Chicago Teachers Union Joins Opposition to Common Core

Chicago Teachers Union Joins Opposition to Common Core

Opposition to Common Core education policies is creating strange political bedfellows. Now, even the Chicago Teachers Union is joining conservatives in opposition to the top-down education standards.

On its blog, the Chicago Teachers Union (CTU) published a new resolution announcing that it had joined the opposition to the “deeply flawed Common Core standards.”

“Now that the resolution has passed,” the union said in its statement, “the CTU will lobby the Illinois Board of Education to eliminate the use of the Common Core for teaching and assessment; and be it further and will work to organize other members and affiliates to increase opposition to the law that increases the expansion of nationwide controls over educational issues.”

Unlike conservatives whose opposition is based on a desire to maintain local control of education policy, many teachers unions stand against both the testing requirements and the plans to use the standards to evaluate teachers. However, unions also say that teachers lose their autonomy in the classroom because of the standards. On the latter, conservatives fully agree.

Nevertheless, CTU President Karen Lewis noted in her statement that Common Core is classic government overreach.

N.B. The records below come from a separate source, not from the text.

-- ==== Sys2Proof/Machine/HostIf.lean ====
section
/-! DEFINITION. The PCIe function: queue pairs, interrupts, the packet ring, and the register window (R549 to R557). -/

namespace Sys2Proof.Machine

/-- Changes the host interface. -/
def setHost (f : Host19 → Host19) (s : State) : State := { s with host := f s.host }

/-! ### Queue pairs (R551 to R555) -/

/-- What an unlisted queue pair is: disabled, at its reset values. DESIGN CHOICE (unsafe, log 10). -/
def noQp : Nat → Qp := fun _ => {}

/-- A queue pair. -/
def qpAt (s : State) (q : Nat) : Qp := mget noQp s.host.qps q

/-- Changes a queue pair. -/
def setQp (q : Nat) (f : Qp → Qp) (s : State) : State := setHost (fun h => { h with qps := mmod noQp h.qps q f }) s

/-- A queue pair stops with a fault; what it has fetched gets no completion entry (R553). DESIGN CHOICE (unsafe, log 143). -/
def qpFault (q cause : Nat) (s : State) : State :=
  setQp q (fun x => { x with fault := true, cause := cause, entries := [] }) s

/-- Whether a queue pair is enabled and not faulted. -/
def qpRuns (x : Qp) : Bool := x.enable && !x.fault

/-- Whether the host reaches the window: the function is out of reset and PERST_N is high. DEDUCED (unsafe, log 18). -/
def hostReaches (s : State) : Bool := !s.boot.inReset && !s.host.perst

/-- An index a host writes to a ring of 2^n: one beyond the ring is a value the spec gives no meaning.
DESIGN CHOICE (safe, log 141). -/
def ringIndex (n v : Nat) (s : State) : Nat × State :=
  if v < 2 ^ n then (v, s) else (Config.freeNat (draw s).1 % 2 ^ n, (draw s).2)

/-- The new tail of a submission ring (R551, R553). -/
def doorbell (q value : Nat) (s : State) : State :=
  let x := qpAt s q
  let v := value % 65536
  if ¬ hostReaches s ∨ 64 ≤ q ∨ ¬ qpRuns x then s
  else if 2 ^ x.sqLog2 ≤ v then qpFault q 1 s
  else setQp q (fun y => { y with sqTail := v }) s

/-- HST_DOORBELL (R551, R553). -/
def execHstDoorbell (q value : Nat) (s : State) : Host.Outcome State Fault Refusal := .next (doorbell q value s)

/-- The new head of a completion ring. DESIGN CHOICE (safe, log 141). DEDUCED (unsafe, log 142). -/
def completionHead (q value : Nat) (s : State) : State :=
  let x := qpAt s q
  if ¬ hostReaches s ∨ 64 ≤ q ∨ ¬ qpRuns x then s
  else
    let r := ringIndex x.cqLog2 (value % 65536) s
    setQp q (fun y => { y with cqHead := r.1 }) r.2

/-- HST_CQ_HEAD (R551, R553). -/
def execHstCqHead (q value : Nat) (s : State) : Host.Outcome State Fault Refusal := .next (completionHead q value s)

/-- A write of HST_QP_CFG (R553, Table 19.10): enabling clears a fault and the indices; a size changed while enabled faults.
DEDUCED (unsafe, log 142). -/
def qpConfigure (v : Nat) (x : Qp) : Qp :=
  let y := { x with sqLog2 := bits v 7 4, cqLog2 := bits v 11 8 }
  let moved := decide (y.sqLog2 ≠ x.sqLog2 ∨ y.cqLog2 ≠ x.cqLog2)
  if ¬ bit v 0 then { y with enable := false, entries := [] }
  else if ¬ x.enable then
    { y with
      enable := true, fault := false, cause := 0, sqHead := 0, sqTail := 0, cqHead := 0, cqTail := 0, phase := true
      unsignalled := 0, firstUnsignalled := 0, entries := [] }
  else if moved ∧ ¬ x.fault then { y with fault := true, cause := 3, entries := [] }
  else y

/-- HST_QP_CFG_WRITE (R553). -/
def execHstQpCfgWrite (q value : Nat) (s : State) : Host.Outcome State Fault Refusal :=
  .next (if ¬ hostReaches s ∨ 64 ≤ q then s else setQp q (qpConfigure value) s)

/-- Whether a completion ring is full (Table 19.11). DEDUCED (unsafe, log 142). -/
def cqFull (x : Qp) : Bool := decide (ringNext x.cqLog2 x.cqTail = x.cqHead)

/-- Whether a queue pair fetches: running, with entries, room for completions and in the hold buffer (R553, R554), and the
device takes commands from it (Table 18.2, R530). DEDUCED (unsafe, log 18). DEDUCED (unsafe, log 135). -/
def mayFetch (s : State) (q : Nat) : Bool :=
  let x := qpAt s q
  hostReaches s && decide (q < 64) && qpRuns x && decide (x.sqHead ≠ x.sqTail) && !cqFull x && !holdFull s &&
    (s.boot.ready || (decide (s.boot.stage = 15 ∧ q = 0) && decide (s.boot.halt ∈ [3, 5, 6, 7, 9])))

/-- The answers that wait for a queue pair go to the oldest of its entries that each answers; an answer no entry waits for
goes nowhere (R553). DEDUCED (unsafe, log 144). -/
def settleReplies (q : Nat) (s : State) : State :=
  let mine := s.host.replies.filter fun r => decide (r.q = q)
  let answer (p : Option Bytes) : QpAnswer := match p with
    | some b => .reply b
    | none => .noReply
  let give (l : List QpEntry) (r : QpReply) : List QpEntry :=
    updFirst (fun e => decide (e.seq = r.seq ∧ e.answer = .waits)) (fun e => { e with answer := answer r.packet }) l
  setHost (fun h => { h with replies := h.replies.filter fun r => decide (r.q ≠ q) })
    (setQp q (fun x => { x with entries := mine.foldl give x.entries }) s)

/-- A consumed entry (Table 19.8): the head moves past it. -/
def consume (q : Nat) (e : Bytes) (seq : Nat) (a : QpAnswer) (s : State) : State :=
  setQp q (fun x =>
    let h := ringNext x.sqLog2 x.sqHead
    { x with
      sqHead := h
      entries := x.entries ++ [⟨rd e 0xC 2, rd e 0x10 8, rd e 0x18 4, now s, seq, a, h⟩] }) s

/-- The answer a command got while it was received belongs to the entry just consumed. DEDUCED (unsafe, log 144). -/
def settleNewest (q : Nat) (s : State) : State :=
  match (s.host.replies.filter fun r => decide (r.q = q)).getLast? with
  | none => s
  | some r =>
    let a : QpAnswer := match r.packet with
      | some b => .reply b
      | none => .noReply
    setHost (fun h => { h with replies := h.replies.filter fun x => decide (x.q ≠ q) })
      (setQp q (fun x => { x with entries := updLast (fun _ => true) (fun e => { e with answer := a }) x.entries }) s)

/-- SUBMISSION_FETCH (R551, R552, R554): the entry and the command packet as read by DMA, none where the read failed.
DESIGN CHOICE (unsafe, log 143). -/
def execSubmissionFetch (q : Nat) (entry packet : Option Bytes) (s : State) : Host.Outcome State Fault Refusal :=
  .next
    (if ¬ mayFetch s q then s
     else
       match entry with
       | none => qpFault q 2 s
       | some e =>
         let len := rd e 8 4
         let cap := rd e 0x18 4
         if len < 32 ∨ 65536 < len ∨ (cap ≠ 0 ∧ cap < 32) then consume q e 0 .refused s
         else
           match packet with
           | none => qpFault q 2 s
           | some p =>
             let pkt := fit len p
             settleNewest q (receivePacket (.qp q) pkt (consume q e (rd pkt 8 8) .waits (settleReplies q s))))

/-- The bytes of a completion entry (Table 19.9). -/
def completionEntry (e : QpEntry) (outcome len : Nat) (phase : Bool) : Bytes :=
  le 2 e.tag ++ le 1 outcome ++ le 1 (b2n phase) ++ le 4 len ++ le 4 (nsOf e.receipt % 2 ^ 32) ++ le 2 e.sqHead ++ zeros 2

/-- What an answer writes: the outcome, the reply's full length, the bytes written to the host (R552). -/
def answerParts (cap : Nat) (a : QpAnswer) : Nat × Nat × Bytes :=
  match a with
  | .reply p => (if p.length ≤ cap then 0 else 1, p.length, p.take cap)
  | .refused => (3, 0, [])
  | _ => (2, 0, [])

“I agree with educators and parents from across the country, the Common Core mandate represents an overreach of federal power into personal privacy as well as into state educational autonomy,” Lewis said. “Common Core eliminates creativity in the classroom and impedes collaboration. We also know that high-stakes standardized testing is designed to rank and sort our children and it contributes significantly to racial discrimination and the achievement gap among students in America’s schools.”

Along with the announcement of the agreement, the CTU website also contains the detailed resolution that Chicago’s teachers passed to oppose the standards.

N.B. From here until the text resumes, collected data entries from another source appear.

/-! ### Network ports and flows (chapter 06) -/

/-- The PKT and FLW commands complete (R189, R193 to R197): status records by port number; counters read and cleared; flow
records, a clear emptying only the counters of flows that the caller may read; a frame queued for a port that is up, with its
handle and the depth; an idle port put into watch state, a port that is up marked to enter it, and a watching port woken. -/
def Obligations.PacketCommands : Prop :=
  ∀ (r : Req) (s : State),
    (Starts 0x0601 r s → r.params.length = 6 → (∀ c ∈ pktForm 256 r.params, c.1 = true) →
      exec (.pktStatus r) s = .next (answered 0x0601 r (okay (begun 0x0601 r s)
        ((List.range (rd r.params 4 2)).flatMap fun j =>
          portRecord (begun 0x0601 r s) (setPortNo (rd r.params 0 1) (rd r.params 2 2 + j)))))) ∧
    (Starts 0x0602 r s → r.params.length = 6 → (∀ c ∈ pktForm 64 r.params, c.1 = true) →
      ∃ t p, exec (.pktCounters r) s = .next (answered 0x0602 r { st := t, params := p, clearing := true }) ∧
        p.length = 136 * rd r.params 4 2 ∧ t = { begun 0x0602 r s with free := t.free, net := { s.net with ports := t.net.ports } } ∧
        (∀ j, j < rd r.params 4 2 → (netPort t (setPortNo (rd r.params 0 1) (rd r.params 2 2 + j))).counts = []) ∧
        (∀ i, netPort t i = { netPort s i with counts := (netPort t i).counts })) ∧
    (Starts 0x0603 r s → r.params.length = 8 → rd r.params 0 2 < 16384 → 1 ≤ rd r.params 2 2 → rd r.params 2 2 ≤ 256 →
      rd r.params 0 2 + rd r.params 2 2 ≤ 16384 → isZero r.params 5 3 = true →
      (rd r.params 4 1 = 0 → exec (.flwStatus r) s = .next (answered 0x0603 r (okay (begun 0x0603 r s)
        (rangeRecords (rd r.params 0 2) (rd r.params 2 2) (flowVisible r (begun 0x0603 r s))
          (flowRecord (begun 0x0603 r s)))))) ∧
      (rd r.params 4 1 = 1 → ∃ t p,
        exec (.flwStatus r) s = .next (answered 0x0603 r { st := t, params := p, clearing := true }) ∧
        t = { begun 0x0603 r s with net := { s.net with flows := t.net.flows } } ∧
        (∀ i, flowAt t i = { flowAt s i with counts := (flowAt t i).counts }) ∧
        (∀ i, (flowVisible r (begun 0x0603 r s) i = false ∨ i < rd r.params 0 2) → flowAt t i = flowAt s i) ∧
        (∀ j, j < rd r.params 2 2 → flowVisible r (begun 0x0603 r s) (rd r.params 0 2 + j) = true →
          (flowAt t (rd r.params 0 2 + j)).counts = []))) ∧
    (Starts 0x0604 r s → ∀ p n at_, p = rd r.params 0 2 → n = rd r.params 0x10 2 → at_ = rd r.params 8 8 * ticksPerNs →
      r.params.length = 24 + n → isNetPort p = true → rd r.params 2 1 ≤ 3 → isZero r.params 3 1 = true → 60 ≤ n →
      n + 4 ≤ portMaxFrame s.quire.active p → isZero r.params 0x12 6 = true →
      (at_ = 0 ∨ r.receipt + 50 * ticksPerUs ≤ at_) → at_ ≤ r.receipt + ticksPerSec →
      rdB (r.params.drop 24) 12 2 ≠ 0x8808 → (netPort s p).hostQ.length < 1024 → portUp s p = true →
      ∃ t, exec (.pktLaunch r) s = .next (answered 0x0604 r (okay t
          (le 4 s.net.nextHandle ++ le 2 ((netPort s p).hostQ.length + 1) ++ zeros 2))) ∧
        t = { begun 0x0604 r s with net := t.net } ∧ t.net.nextHandle = (s.net.nextHandle + 1) % 2 ^ 32 ∧
        (∀ o, o ≠ p → netPort t o = netPort s o) ∧
        (netPort t p).hostQ = hostInsert (netPort s p).hostQ
          ⟨s.net.nextHandle, at_, bit (rd r.params 2 1) 0,
            (if rd r.params 4 4 = 0 then 1000000 else rd r.params 4 4) * ticksPerNs, bit (rd r.params 2 1) 1,
            r.params.drop 24⟩) ∧
    (Starts 0x0605 r s → r.params.length = 296 → ∀ p, p = rd r.params 0 2 → isNetPort p = true → rd r.params 3 1 ≤ 1 →
      rd r.params 4 1 < 16 → isZero r.params 5 3 = true →
      (rd r.params 2 1 = 1 → portInUse s.quire.active p = false → (netPort s p).entering = false →
        ((netPort s p).state = 1 → ∃ t, exec (.pktWatch r) s = .next (answered 0x0605 r (okay t [])) ∧
          t = { begun 0x0605 r s with net := { s.net with ports := t.net.ports } } ∧ (netPort t p).state = 3 ∧
          (∀ o, o ≠ p → netPort t o = netPort s o)) ∧
        ((netPort s p).state = 2 → ∃ t, exec (.pktWatch r) s = .next (deferredBy 0x0605 r [p, 1] t) ∧
          t = { begun 0x0605 r s with net := { s.net with ports := t.net.ports } } ∧ (netPort t p).state = 2 ∧
          (netPort t p).entering = true ∧ (∀ o, o ≠ p → netPort t o = netPort s o))) ∧
      (rd r.params 2 1 = 0 → (netPort s p).state = 3 →
        exec (.pktWatch r) s = .next (deferredBy 0x0605 r [p, 0] (wakePort p 6 (begun 0x0605 r s)))) ∧
      (rd r.params 2 1 ≤ 1 → (netPort s p).state = 0 →
        exec (.pktWatch r) s = .next (answered 0x0605 r (refuse (begun 0x0605 r s) stNotActive 0))))
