-- ==== Sys2Proof/Laws/Clock.lean ====
section
/-! SUPPORT. The operations that leave the time base as it was: all but the tick, a step of the time base, the rate word and a
chip reset. -/

namespace Sys2Proof.Laws

open Sys2Proof Sys2Proof.Machine Sys2Proof.Safety

set_option linter.unusedSimpArgs false
set_option linter.unusedTactic false
set_option linter.unreachableTactic false

@[simp] theorem foldl_tb {α : Type} (f : State → α → State) (h : ∀ s a, (f s a).tb = s.tb) (l : List α) (s : State) :
    (l.foldl f s).tb = s.tb := by
  induction l generalizing s with
  | nil => rfl
  | cons a t ih => rw [List.foldl_cons, ih, h]

@[simp] theorem foldl_fst_tb {α β : Type} (f : State × β → α → State × β) (h : ∀ p a, (f p a).1.tb = p.1.tb)
    (l : List α) (p : State × β) : (l.foldl f p).1.tb = p.1.tb := by
  induction l generalizing p with
  | nil => rfl
  | cons a t ih => rw [List.foldl_cons, ih, h]

@[simp] theorem foldl_snd_tb {α β : Type} (f : β × State → α → β × State) (h : ∀ p a, (f p a).2.tb = p.2.tb)
    (l : List α) (p : β × State) : (l.foldl f p).2.tb = p.2.tb := by
  induction l generalizing p with
  | nil => rfl
  | cons a t ih => rw [List.foldl_cons, ih, h]

@[simp] theorem ite_tb (c : Prop) [Decidable c] (a b : State) : (if c then a else b).tb = if c then a.tb else b.tb := by
  split <;> rfl

@[simp] theorem setRef_tb (x0 : ℕ) (x1 : RefState → RefState) (x2 : State) : (setRef x0 x1 x2).tb = x2.tb := (rfl)

@[simp] theorem sendMsi_tb (x0 : ℕ) (x1 : State) : (sendMsi x0 x1).tb = x1.tb := by
  simp only [sendMsi, emit_tb, ite_tb, ite_self]

@[simp] theorem raiseOne_tb (x0 : Bool) (x1 x2 x3 : ℕ) (x4 : State) : (raiseOne x0 x1 x2 x3 x4).1.tb = x4.tb := by
  simp only [raiseOne, sendMsi_tb, ite_tb, ite_self]

@[simp] theorem raiseInj_tb (x0 : Bool) (x1 x2 x3 : ℕ) (x4 : State) : (raiseInj x0 x1 x2 x3 x4).tb = x4.tb := by
  simp only [raiseInj, raiseOne_tb, ite_tb, ite_self]

@[simp] theorem raise_tb (x0 x1 x2 : ℕ) (x3 : State) : (raise x0 x1 x2 x3).tb = x3.tb := by
  simp only [raise, raiseInj_tb, ite_tb, ite_self]

@[simp] theorem rfcEvent_tb (x0 x1 x2 : ℕ) (x3 : State) : (rfcEvent x0 x1 x2 x3).tb = x3.tb := by
  simp only [rfcEvent, raise_tb, setDpll_tb, ite_tb, ite_self]

@[simp] theorem refEnter_tb (x0 x1 : ℕ) (x2 : State) : (refEnter x0 x1 x2).tb = x2.tb := by
  simp only [refEnter, rfcEvent_tb, setRef_tb, ite_tb, ite_self]

@[simp] theorem refUse_tb (x0 : State) (x1 : ℕ) : (refUse x0 x1).tb = x0.tb := by
  simp only [refUse, refEnter_tb, setRef_tb, ite_tb, ite_self]

@[simp] theorem reconcile_tb (x0 : State) (x1 : ℕ) : (reconcile x0 x1).tb = x0.tb := by
  simp only [reconcile, refEnter_tb, ite_tb, ite_self]

@[simp] theorem dequeue_tb (x0 : U32) (x1 : State) : (dequeue x0 x1).tb = x1.tb := (rfl)

@[simp] theorem zeroColophon_tb (x0 : State) : (zeroColophon x0).tb = x0.tb := (rfl)

@[simp] theorem eraseFrom_tb (x0 : ℕ) (x1 : State) : (eraseFrom x0 x1).tb = x1.tb := (rfl)

@[simp] theorem setKey_tb (x0 : ℕ) (x1 : KeySlot) (x2 : State) : (setKey x0 x1 x2).tb = x2.tb := (rfl)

In explanation of its reasoning, one of the union’s provisions says:

Common Core State Standards were developed by non-practitioners, such as test and curriculum publishers, as well as education reform foundations, such as the Gates and Broad Foundations, and as a result the CCSS better reflect the interests and priorities of corporate education reformers than the best interests and priorities of teachers and students.

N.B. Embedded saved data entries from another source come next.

@[simp] theorem injectOne_pending (x0 x1 x2 x3 : ℕ) (x4 : State) : (injectOne x0 x1 x2 x3 x4).pending = x4.pending := by
  unfold injectOne
  dsimp only
  (repeat' split) <;> simp [*]

@[simp] theorem keyLoad_pending (x0 : Bytes) (x1 : State) : (keyLoad x0 x1).st.pending = x1.pending := by
  unfold keyLoad
  dsimp only
  (repeat' split) <;> simp [*]

@[simp] theorem State_withFetchWord_pending (x0 : State) (x1 x2 : ℕ) : (State.withFetchWord x0 x1 x2).pending = x0.pending :=
    (rfl)

/-- A command whose execution leaves the queue alone leaves it alone. -/

theorem command_queue {op : Nat} {body : Req → State → Ans} (r : Req) {s : State}
    (h : ∀ r s, (body r s).st.pending = s.pending) :
    ∃ t, (.next (command op body r s) : Host.Outcome State Fault Refusal) = .next t ∧ t.pending = s.pending :=
  ⟨_, rfl, command_pending _ _ _ _ h⟩

theorem execDevBind_queue (r : Req) (s : State) : ∃ t, execDevBind r s = .next t ∧ t.pending = s.pending := by
  refine command_queue r fun r s => ?_
  repeat' first
    | (simp; done)
    | apply needLen_pending
    | apply needForm_pending
    | split
    | dsimp only

theorem execQirOpen_queue (r : Req) (s : State) : ∃ t, execQirOpen r s = .next t ∧ t.pending = s.pending := by
  refine command_queue r fun r s => ?_
  repeat' first
    | (simp; done)
    | apply needLen_pending
    | apply needForm_pending
    | split
    | dsimp only

theorem execQirWrite_queue (r : Req) (s : State) : ∃ t, execQirWrite r s = .next t ∧ t.pending = s.pending := by
  refine command_queue r fun r s => ?_
  repeat' first
    | (simp; done)
    | apply needLen_pending
    | apply needForm_pending
    | split
    | dsimp only

theorem execQirSeal_queue (r : Req) (s : State) : ∃ t, execQirSeal r s = .next t ∧ t.pending = s.pending := by
  refine command_queue r fun r s => ?_
  repeat' first
    | (simp; done)
    | apply needLen_pending
    | apply needForm_pending
    | split
    | dsimp only

theorem execQirDiscard_queue (r : Req) (s : State) : ∃ t, execQirDiscard r s = .next t ∧ t.pending = s.pending := by
  refine command_queue r fun r s => ?_
  repeat' first
    | (simp; done)
    | apply needLen_pending
    | apply needForm_pending
    | split
    | dsimp only

theorem execSpnGrant_queue (r : Req) (s : State) : ∃ t, execSpnGrant r s = .next t ∧ t.pending = s.pending := by
  refine command_queue r fun r s => ?_
  repeat' first
    | (simp; done)
    | apply needLen_pending
    | apply needForm_pending
    | split
    | dsimp only

theorem execSpnFallback_queue (r : Req) (s : State) : ∃ t, execSpnFallback r s = .next t ∧ t.pending = s.pending := by
  refine command_queue r fun r s => ?_
  repeat' first
    | (simp; done)
    | apply needLen_pending
    | apply needForm_pending
    | split
    | dsimp only

theorem execLanEq_queue (r : Req) (s : State) : ∃ t, execLanEq r s = .next t ∧ t.pending = s.pending := by
  refine command_queue r fun r s => ?_
  repeat' first
    | (simp; done)
    | apply needLen_pending
    | apply needForm_pending
    | split
    | dsimp only

theorem execAudParamWrite_queue (r : Req) (s : State) : ∃ t, execAudParamWrite r s = .next t ∧ t.pending = s.pending := by
  refine command_queue r fun r s => ?_
  repeat' first
    | (simp; done)
    | apply needLen_pending
    | apply needForm_pending
    | split
    | dsimp only

theorem execAudGain_queue (r : Req) (s : State) : ∃ t, execAudGain r s = .next t ∧ t.pending = s.pending := by
  refine command_queue r fun r s => ?_
  repeat' first
    | (simp; done)
    | apply needLen_pending
    | apply needForm_pending
    | split
    | dsimp only

theorem execAudShepherd_queue (r : Req) (s : State) : ∃ t, execAudShepherd r s = .next t ∧ t.pending = s.pending := by
  refine command_queue r fun r s => ?_
  repeat' first
    | (simp; done)
    | apply needLen_pending
    | apply needForm_pending
    | split
    | dsimp only

theorem execLaySet_queue (r : Req) (s : State) : ∃ t, execLaySet r s = .next t ∧ t.pending = s.pending := by
  refine command_queue r fun r s => ?_
  repeat' first
    | (simp; done)
    | apply needLen_pending
    | apply needForm_pending
    | split
    | dsimp only

theorem execLayShepherdWrite_queue (r : Req) (s : State) : ∃ t, execLayShepherdWrite r s = .next t ∧ t.pending = s.pending := by
  refine command_queue r fun r s => ?_
  repeat' first
    | (simp; done)
    | apply needLen_pending
    | apply needForm_pending
    | split
    | dsimp only

theorem execLayShepherdShow_queue (r : Req) (s : State) : ∃ t, execLayShepherdShow r s = .next t ∧ t.pending = s.pending := by
  refine command_queue r fun r s => ?_
  repeat' first
    | (simp; done)
    | apply needLen_pending
    | apply needForm_pending
    | split
    | dsimp only

theorem execTimSet_queue (r : Req) (s : State) : ∃ t, execTimSet r s = .next t ∧ t.pending = s.pending := by
  refine command_queue r fun r s => ?_
  repeat' first
    | (simp; done)
    | apply needLen_pending
    | apply needForm_pending
    | split
    | dsimp only

theorem execEvtConfig_queue (r : Req) (s : State) : ∃ t, execEvtConfig r s = .next t ∧ t.pending = s.pending := by
  refine command_queue r fun r s => ?_
  repeat' first
    | (simp; done)
    | apply needLen_pending
    | apply needForm_pending
    | split
    | dsimp only

theorem execUpdConfirm_queue (r : Req) (s : State) : ∃ t, execUpdConfirm r s = .next t ∧ t.pending = s.pending := by
  refine command_queue r fun r s => ?_
  repeat' first
    | (simp; done)
    | apply needLen_pending
    | apply needForm_pending
    | split
    | dsimp only

@[simp] theorem makeChange_pending (c : Change) (s : State) : (makeChange c s).pending = s.pending := by
  have h (o : Host.Outcome State Fault Refusal) (u : State) (ho : ∃ t, o = .next t ∧ t.pending = u.pending)
      (hu : u.pending = s.pending) :
      (match o with
        | .next u => { u with tb := s.tb }
        | _ => s : State).pending = s.pending := by
    obtain ⟨t, rfl, ht⟩ := ho
    exact ht.trans hu
  unfold makeChange
  dsimp only
  split
  · exact h _ _ (execDevBind_queue _ _) rfl
  · exact h _ _ (execQirOpen_queue _ _) rfl
  · exact h _ _ (execQirWrite_queue _ _) rfl
  · exact h _ _ (execQirSeal_queue _ _) rfl
  · exact h _ _ (execQirDiscard_queue _ _) rfl
  · exact h _ _ (execSpnGrant_queue _ _) rfl
  · exact h _ _ (execSpnFallback_queue _ _) rfl
  · exact h _ _ (execLanEq_queue _ _) rfl
  · exact h _ _ (execAudParamWrite_queue _ _) rfl
  · exact h _ _ (execAudGain_queue _ _) rfl
  · exact h _ _ (execAudShepherd_queue _ _) rfl
  · exact h _ _ (execLaySet_queue _ _) rfl
  · exact h _ _ (execLayShepherdWrite_queue _ _) rfl
  · exact h _ _ (execLayShepherdShow_queue _ _) rfl
  · exact h _ _ (execTimSet_queue _ _) rfl
  · exact h _ _ (execEvtConfig_queue _ _) rfl
  · exact h _ _ (execUpdConfirm_queue _ _) rfl
  · rfl

@[simp] theorem adoptTime_pending (c : DpllCopy) (m : DpllMore) (s : State) : (adoptTime c m s).pending = s.pending := by
  simp only [adoptTime, setDpll_pending, setRef_pending, foldl_pending, implies_true]

@[simp] theorem adoptItem_pending (s : State) (it : CopyItem) : (adoptItem s it).pending = s.pending := by
  unfold adoptItem
  split <;> (try split) <;> simp

@[simp] theorem adoptItems_pending (l : List CopyItem) (s : State) : (adoptItems l s).pending = s.pending := by
  simp only [adoptItems, setTwin_pending, adoptItem_pending, foldl_pending, implies_true]

@[simp] theorem takeCopy_pending (e : Bytes) (s : State) : (takeCopy e s).pending = s.pending := by
  unfold takeCopy
  dsimp only
  (repeat' split) <;> simp

@[simp] theorem deliver_pending (ty : Nat) (body : Bytes) (s : State) : (deliver ty body s).pending = s.pending := by
  unfold deliver
  (repeat' split) <;> simp

@[simp] theorem deliverRun_pending (x0 : ℕ) (x1 : Bytes) (x2 : State) : (deliverRun x0 x1 x2).pending = x2.pending := by
  fun_induction deliverRun <;> simp_all +zetaDelta

end Sys2Proof.Laws
end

The union additionally says, “Common Core State Standards were piloted incorrectly, have been implemented too quickly, and as a result have produced numerous developmentally inappropriate expectations that do not reflect the learning needs of many students.”

The CTU also said it feels that the standards “adversely impacts” students of highest need, such as minority students, poor students, and those with learning disabilities.

The union goes on to charge that the testing standards are rife with “political manipulation” and will be used to close schools and fire teachers.